[Stored data entries]
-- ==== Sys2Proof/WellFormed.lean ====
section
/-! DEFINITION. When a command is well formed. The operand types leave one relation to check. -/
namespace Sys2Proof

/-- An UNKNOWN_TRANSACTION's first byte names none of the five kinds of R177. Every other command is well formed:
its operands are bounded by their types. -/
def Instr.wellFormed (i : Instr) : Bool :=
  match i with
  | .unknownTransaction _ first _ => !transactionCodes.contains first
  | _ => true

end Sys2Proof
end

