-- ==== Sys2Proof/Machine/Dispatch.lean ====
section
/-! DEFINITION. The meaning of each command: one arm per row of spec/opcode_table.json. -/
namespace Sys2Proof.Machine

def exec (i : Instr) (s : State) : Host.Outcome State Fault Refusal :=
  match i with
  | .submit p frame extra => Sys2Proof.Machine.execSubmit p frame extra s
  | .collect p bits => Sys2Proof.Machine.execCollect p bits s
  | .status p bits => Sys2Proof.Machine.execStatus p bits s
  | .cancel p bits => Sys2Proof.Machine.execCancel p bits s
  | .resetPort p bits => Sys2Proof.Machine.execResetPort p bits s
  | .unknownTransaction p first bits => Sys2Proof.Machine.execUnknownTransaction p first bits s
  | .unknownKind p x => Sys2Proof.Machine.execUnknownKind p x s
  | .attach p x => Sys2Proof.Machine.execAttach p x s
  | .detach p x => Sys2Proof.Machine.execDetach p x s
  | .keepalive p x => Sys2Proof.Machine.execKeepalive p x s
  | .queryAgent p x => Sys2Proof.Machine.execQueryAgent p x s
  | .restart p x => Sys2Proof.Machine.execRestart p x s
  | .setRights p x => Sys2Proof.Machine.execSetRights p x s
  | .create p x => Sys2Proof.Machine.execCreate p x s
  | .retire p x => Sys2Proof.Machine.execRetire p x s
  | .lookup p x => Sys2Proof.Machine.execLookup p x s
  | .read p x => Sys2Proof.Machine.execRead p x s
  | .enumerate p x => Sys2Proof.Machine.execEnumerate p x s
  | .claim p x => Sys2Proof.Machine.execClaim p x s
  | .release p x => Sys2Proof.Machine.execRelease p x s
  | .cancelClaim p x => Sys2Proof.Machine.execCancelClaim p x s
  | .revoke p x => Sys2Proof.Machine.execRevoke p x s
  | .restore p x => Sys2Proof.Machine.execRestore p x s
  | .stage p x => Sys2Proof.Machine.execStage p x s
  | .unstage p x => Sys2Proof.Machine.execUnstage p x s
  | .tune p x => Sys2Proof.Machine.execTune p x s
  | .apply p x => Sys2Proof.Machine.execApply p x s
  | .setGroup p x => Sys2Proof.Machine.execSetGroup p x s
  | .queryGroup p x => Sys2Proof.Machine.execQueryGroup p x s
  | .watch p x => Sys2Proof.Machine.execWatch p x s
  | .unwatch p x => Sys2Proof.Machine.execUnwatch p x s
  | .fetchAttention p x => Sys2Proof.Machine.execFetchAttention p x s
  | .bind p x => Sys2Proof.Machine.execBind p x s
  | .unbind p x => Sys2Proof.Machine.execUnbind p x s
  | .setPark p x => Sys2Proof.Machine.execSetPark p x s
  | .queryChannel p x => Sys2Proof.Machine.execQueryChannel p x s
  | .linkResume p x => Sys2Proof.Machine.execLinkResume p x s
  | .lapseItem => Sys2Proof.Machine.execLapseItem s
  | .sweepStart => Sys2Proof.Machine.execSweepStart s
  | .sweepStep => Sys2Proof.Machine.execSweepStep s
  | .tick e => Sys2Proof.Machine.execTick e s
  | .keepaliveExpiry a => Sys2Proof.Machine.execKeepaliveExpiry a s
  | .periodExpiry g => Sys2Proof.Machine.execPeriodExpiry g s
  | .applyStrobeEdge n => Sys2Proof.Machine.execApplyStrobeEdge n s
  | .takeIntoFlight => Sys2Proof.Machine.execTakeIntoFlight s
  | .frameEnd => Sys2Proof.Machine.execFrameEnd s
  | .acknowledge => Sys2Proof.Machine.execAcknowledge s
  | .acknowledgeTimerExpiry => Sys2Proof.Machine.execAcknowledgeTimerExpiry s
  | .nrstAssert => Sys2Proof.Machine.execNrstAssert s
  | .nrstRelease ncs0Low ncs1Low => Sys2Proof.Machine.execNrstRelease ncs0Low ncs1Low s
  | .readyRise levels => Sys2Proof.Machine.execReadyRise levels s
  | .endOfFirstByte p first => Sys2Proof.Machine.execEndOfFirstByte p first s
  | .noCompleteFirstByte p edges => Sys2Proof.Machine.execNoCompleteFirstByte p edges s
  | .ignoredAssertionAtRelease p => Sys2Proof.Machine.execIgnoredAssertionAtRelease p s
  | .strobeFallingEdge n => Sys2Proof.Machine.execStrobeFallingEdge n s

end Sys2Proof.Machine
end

**TASK BRIEF**
For the lines above, output exactly those from the line containing "Sys2Proof.Machine.execStatus p bits s" through the line containing "Sys2Proof.Machine.execResetPort p bits s", and skip the others.

**YOUR SOLUTION**
  | .status p bits => Sys2Proof.Machine.execStatus p bits s
  | .cancel p bits => Sys2Proof.Machine.execCancel p bits s
  | .resetPort p bits => Sys2Proof.Machine.execResetPort p bits s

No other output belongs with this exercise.